#### Exercise description:
Find the line with "Completes (.plannedFence site) s fun t =>" in the records below. Copy it and every line after it, up to and including the line with "((t.spine p).st = .loaded".

#### Provided information:
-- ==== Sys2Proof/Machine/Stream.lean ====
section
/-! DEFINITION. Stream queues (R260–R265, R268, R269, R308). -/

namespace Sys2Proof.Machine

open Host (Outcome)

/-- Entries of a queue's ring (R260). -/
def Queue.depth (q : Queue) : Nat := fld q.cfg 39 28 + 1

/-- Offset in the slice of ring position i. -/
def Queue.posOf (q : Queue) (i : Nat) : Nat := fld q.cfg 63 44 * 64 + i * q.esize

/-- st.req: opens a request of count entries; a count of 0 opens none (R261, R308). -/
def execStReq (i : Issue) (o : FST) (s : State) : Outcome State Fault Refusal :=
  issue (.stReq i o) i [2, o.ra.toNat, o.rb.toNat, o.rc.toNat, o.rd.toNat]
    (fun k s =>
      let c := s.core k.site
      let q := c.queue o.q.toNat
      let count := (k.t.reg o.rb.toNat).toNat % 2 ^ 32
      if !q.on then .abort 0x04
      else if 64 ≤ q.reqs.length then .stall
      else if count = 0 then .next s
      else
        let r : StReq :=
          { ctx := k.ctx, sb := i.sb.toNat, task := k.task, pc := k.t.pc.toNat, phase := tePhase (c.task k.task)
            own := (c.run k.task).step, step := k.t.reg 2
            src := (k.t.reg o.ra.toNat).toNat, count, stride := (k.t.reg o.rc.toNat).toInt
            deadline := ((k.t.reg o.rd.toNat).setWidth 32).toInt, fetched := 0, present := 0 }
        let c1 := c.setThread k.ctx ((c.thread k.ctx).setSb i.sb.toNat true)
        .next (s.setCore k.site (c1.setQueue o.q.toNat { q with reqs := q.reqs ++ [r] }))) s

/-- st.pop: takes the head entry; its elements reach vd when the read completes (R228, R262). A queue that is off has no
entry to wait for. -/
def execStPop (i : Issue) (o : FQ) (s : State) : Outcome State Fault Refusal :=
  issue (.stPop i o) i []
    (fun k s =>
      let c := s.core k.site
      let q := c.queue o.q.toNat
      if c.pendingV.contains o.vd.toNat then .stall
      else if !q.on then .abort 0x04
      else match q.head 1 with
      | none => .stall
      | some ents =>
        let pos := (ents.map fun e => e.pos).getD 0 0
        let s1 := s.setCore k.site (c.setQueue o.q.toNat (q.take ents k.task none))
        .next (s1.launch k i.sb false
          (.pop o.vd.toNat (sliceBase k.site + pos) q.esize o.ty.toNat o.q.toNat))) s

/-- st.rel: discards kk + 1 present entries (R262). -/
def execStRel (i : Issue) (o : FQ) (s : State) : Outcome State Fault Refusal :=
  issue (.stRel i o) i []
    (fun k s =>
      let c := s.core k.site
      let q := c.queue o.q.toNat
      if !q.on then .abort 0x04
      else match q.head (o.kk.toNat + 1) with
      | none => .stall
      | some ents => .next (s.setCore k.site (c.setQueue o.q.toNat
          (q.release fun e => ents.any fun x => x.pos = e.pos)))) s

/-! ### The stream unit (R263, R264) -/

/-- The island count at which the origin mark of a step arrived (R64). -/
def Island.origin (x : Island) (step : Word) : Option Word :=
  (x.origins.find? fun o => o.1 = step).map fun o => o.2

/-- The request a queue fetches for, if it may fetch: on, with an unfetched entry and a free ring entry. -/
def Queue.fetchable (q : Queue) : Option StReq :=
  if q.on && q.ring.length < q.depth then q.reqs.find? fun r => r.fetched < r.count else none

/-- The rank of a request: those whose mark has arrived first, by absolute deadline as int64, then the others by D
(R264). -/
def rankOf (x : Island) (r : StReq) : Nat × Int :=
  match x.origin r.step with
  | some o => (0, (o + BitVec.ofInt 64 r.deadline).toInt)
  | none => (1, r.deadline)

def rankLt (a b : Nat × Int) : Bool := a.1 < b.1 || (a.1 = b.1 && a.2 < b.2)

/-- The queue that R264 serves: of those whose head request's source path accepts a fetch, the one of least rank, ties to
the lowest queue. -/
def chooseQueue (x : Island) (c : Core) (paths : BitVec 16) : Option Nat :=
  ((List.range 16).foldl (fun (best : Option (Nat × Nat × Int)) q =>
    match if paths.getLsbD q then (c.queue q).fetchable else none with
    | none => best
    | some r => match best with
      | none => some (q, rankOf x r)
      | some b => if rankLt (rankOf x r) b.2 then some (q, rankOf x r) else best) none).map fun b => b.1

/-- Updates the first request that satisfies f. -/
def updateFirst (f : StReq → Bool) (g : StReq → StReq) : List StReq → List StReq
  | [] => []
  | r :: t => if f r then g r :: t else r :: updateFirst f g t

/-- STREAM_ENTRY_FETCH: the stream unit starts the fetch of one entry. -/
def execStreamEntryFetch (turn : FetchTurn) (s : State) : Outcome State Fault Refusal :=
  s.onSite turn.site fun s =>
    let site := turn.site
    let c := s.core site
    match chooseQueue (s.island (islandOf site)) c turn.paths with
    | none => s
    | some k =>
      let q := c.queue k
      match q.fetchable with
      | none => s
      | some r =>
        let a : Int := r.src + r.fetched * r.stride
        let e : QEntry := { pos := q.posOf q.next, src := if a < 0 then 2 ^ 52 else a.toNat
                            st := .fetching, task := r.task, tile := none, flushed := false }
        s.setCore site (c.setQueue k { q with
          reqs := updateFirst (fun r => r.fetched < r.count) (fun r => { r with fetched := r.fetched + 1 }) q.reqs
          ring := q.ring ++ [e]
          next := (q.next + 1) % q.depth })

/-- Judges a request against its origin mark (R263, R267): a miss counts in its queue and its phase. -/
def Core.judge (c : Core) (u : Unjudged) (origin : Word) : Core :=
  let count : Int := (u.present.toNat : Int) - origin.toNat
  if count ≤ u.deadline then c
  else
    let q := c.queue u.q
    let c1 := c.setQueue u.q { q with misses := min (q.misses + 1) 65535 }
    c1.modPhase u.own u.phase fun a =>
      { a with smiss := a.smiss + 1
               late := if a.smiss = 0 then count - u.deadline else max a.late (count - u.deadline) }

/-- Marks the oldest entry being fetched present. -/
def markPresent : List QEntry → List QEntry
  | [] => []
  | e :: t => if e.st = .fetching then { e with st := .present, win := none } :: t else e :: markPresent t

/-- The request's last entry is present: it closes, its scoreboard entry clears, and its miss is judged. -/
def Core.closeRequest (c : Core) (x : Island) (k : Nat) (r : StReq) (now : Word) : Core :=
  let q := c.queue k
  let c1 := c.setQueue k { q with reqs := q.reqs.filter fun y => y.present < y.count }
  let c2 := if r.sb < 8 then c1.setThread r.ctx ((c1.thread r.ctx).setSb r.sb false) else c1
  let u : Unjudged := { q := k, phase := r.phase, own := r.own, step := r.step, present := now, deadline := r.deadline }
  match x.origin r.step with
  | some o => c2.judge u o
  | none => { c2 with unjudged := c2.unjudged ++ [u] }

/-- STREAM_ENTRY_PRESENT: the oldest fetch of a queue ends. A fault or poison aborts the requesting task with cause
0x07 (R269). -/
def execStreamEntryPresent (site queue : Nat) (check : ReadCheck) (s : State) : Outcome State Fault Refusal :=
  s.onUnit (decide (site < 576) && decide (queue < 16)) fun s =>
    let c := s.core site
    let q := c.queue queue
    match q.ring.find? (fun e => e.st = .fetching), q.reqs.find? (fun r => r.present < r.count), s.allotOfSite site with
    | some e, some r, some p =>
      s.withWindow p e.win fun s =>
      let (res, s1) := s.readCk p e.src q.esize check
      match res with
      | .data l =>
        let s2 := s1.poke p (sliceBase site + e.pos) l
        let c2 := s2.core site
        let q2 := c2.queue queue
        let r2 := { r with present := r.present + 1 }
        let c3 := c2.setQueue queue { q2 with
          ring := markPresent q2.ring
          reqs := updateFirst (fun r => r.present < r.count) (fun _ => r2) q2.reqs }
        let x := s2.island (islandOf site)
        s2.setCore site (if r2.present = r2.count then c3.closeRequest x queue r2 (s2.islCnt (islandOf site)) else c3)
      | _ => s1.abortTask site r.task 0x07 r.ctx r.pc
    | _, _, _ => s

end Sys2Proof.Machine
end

...

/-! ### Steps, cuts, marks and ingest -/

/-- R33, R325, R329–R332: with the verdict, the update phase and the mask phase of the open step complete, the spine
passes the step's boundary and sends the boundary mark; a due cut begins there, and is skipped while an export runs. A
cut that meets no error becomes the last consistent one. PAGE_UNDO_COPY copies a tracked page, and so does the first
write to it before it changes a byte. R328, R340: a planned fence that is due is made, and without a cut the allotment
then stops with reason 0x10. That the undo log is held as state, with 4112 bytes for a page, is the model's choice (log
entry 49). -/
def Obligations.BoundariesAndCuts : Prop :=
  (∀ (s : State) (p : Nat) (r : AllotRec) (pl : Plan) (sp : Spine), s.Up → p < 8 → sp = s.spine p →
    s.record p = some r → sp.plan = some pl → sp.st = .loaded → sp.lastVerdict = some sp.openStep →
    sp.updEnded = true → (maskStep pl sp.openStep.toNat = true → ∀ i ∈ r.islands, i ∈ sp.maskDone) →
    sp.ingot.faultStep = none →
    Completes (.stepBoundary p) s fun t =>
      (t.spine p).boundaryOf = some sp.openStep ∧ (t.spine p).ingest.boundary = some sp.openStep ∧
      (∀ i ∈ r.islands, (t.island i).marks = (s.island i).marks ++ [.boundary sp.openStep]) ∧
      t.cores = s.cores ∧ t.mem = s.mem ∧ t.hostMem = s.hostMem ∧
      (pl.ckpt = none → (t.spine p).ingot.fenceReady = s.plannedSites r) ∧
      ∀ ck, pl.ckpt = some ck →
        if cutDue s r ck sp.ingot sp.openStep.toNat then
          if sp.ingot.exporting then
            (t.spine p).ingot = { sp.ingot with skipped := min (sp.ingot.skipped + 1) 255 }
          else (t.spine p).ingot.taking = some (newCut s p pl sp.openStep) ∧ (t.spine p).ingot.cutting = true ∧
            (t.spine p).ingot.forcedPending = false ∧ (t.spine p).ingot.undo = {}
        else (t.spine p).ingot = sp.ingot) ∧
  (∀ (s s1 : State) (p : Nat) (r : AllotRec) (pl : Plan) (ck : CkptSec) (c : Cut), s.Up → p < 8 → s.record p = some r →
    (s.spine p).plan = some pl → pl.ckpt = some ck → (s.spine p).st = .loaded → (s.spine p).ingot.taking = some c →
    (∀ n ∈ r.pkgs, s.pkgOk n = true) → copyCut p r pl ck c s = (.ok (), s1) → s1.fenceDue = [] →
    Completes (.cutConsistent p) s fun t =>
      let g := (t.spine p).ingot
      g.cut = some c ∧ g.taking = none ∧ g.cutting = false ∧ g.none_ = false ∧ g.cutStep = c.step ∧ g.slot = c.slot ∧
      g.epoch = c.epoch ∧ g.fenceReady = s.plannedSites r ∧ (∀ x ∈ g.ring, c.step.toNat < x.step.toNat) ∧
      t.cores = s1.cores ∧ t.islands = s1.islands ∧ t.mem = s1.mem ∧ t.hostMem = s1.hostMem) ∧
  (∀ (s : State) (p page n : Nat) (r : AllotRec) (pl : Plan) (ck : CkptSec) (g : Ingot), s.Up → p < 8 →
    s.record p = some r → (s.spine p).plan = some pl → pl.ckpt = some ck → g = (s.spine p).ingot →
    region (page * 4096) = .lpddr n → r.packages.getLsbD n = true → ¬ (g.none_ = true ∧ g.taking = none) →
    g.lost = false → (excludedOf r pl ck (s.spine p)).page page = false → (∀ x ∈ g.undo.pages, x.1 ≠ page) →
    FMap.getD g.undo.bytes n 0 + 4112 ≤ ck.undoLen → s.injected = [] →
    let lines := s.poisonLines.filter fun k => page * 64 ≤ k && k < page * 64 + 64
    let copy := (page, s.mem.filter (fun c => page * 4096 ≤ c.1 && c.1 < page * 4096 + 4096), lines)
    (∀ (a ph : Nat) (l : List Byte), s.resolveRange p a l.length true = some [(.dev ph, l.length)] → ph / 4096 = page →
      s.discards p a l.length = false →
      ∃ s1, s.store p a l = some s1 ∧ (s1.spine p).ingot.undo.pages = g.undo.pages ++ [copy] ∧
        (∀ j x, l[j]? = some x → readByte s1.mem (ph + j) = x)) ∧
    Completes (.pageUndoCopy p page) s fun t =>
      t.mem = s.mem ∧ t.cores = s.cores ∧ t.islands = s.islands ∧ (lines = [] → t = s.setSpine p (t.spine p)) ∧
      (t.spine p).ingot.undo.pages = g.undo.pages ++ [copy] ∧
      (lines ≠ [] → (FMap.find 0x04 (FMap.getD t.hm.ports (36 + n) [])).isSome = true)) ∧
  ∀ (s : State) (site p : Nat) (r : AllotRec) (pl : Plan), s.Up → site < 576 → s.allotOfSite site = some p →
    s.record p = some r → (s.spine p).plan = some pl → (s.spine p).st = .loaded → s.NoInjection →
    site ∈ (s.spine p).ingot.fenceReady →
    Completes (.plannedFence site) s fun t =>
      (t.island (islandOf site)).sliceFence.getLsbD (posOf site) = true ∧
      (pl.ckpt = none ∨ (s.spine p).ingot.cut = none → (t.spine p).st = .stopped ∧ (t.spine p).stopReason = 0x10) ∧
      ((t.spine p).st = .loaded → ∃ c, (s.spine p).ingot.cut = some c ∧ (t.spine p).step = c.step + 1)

--

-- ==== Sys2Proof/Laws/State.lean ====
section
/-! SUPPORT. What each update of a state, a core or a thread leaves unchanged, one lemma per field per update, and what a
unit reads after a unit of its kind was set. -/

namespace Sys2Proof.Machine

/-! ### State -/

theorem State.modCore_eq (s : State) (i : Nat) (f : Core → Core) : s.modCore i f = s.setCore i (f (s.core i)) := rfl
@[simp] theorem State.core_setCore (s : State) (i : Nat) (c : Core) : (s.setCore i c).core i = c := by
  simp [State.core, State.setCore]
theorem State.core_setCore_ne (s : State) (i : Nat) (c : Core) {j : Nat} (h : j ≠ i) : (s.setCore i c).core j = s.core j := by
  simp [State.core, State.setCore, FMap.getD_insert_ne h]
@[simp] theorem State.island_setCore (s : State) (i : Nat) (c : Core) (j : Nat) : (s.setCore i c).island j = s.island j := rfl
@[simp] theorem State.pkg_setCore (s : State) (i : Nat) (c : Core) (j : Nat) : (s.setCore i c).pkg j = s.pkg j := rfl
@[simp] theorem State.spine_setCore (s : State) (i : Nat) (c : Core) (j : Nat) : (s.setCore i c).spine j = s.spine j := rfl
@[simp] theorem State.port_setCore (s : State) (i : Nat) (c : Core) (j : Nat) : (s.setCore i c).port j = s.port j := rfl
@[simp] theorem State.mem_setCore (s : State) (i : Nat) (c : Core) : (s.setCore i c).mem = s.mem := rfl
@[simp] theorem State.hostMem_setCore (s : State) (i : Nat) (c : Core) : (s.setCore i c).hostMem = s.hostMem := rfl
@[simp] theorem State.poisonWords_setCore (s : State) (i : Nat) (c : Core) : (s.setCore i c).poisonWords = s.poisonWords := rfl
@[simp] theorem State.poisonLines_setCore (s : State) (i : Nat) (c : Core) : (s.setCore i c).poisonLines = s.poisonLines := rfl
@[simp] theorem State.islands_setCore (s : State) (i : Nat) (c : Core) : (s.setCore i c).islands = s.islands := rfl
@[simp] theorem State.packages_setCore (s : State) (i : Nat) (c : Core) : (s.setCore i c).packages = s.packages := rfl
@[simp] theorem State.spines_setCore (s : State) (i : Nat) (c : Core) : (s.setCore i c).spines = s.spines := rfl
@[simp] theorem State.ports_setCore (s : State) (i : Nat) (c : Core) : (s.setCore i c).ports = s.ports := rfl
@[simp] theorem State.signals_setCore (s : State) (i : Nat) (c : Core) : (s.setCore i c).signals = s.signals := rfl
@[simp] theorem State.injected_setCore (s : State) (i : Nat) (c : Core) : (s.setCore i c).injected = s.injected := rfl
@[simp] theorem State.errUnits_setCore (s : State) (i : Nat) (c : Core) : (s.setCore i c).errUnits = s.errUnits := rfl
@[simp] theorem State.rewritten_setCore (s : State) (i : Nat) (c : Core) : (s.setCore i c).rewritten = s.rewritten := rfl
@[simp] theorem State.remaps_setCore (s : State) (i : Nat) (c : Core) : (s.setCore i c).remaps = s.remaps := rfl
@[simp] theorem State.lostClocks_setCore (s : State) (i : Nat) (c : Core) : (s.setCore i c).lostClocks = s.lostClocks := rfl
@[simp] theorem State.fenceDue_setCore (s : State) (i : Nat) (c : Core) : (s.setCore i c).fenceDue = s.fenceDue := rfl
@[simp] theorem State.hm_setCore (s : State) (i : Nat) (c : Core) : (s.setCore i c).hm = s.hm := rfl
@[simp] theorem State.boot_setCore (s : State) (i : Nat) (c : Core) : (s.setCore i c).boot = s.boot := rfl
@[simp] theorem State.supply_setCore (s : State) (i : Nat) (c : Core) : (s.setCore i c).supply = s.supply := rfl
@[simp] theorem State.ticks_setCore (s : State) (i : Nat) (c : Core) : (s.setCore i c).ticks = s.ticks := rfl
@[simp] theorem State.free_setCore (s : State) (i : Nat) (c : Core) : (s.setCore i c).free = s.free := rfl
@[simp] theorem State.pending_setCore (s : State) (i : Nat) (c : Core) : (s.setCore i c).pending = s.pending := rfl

#### Result of this task:
    Completes (.plannedFence site) s fun t =>
      (t.island (islandOf site)).sliceFence.getLsbD (posOf site) = true ∧
      (pl.ckpt = none ∨ (s.spine p).ingot.cut = none → (t.spine p).st = .stopped ∧ (t.spine p).stopReason = 0x10) ∧
      ((t.spine p).st = .loaded → ∃ c, (s.spine p).ingot.cut = some c ∧ (t.spine p).step = c.step + 1)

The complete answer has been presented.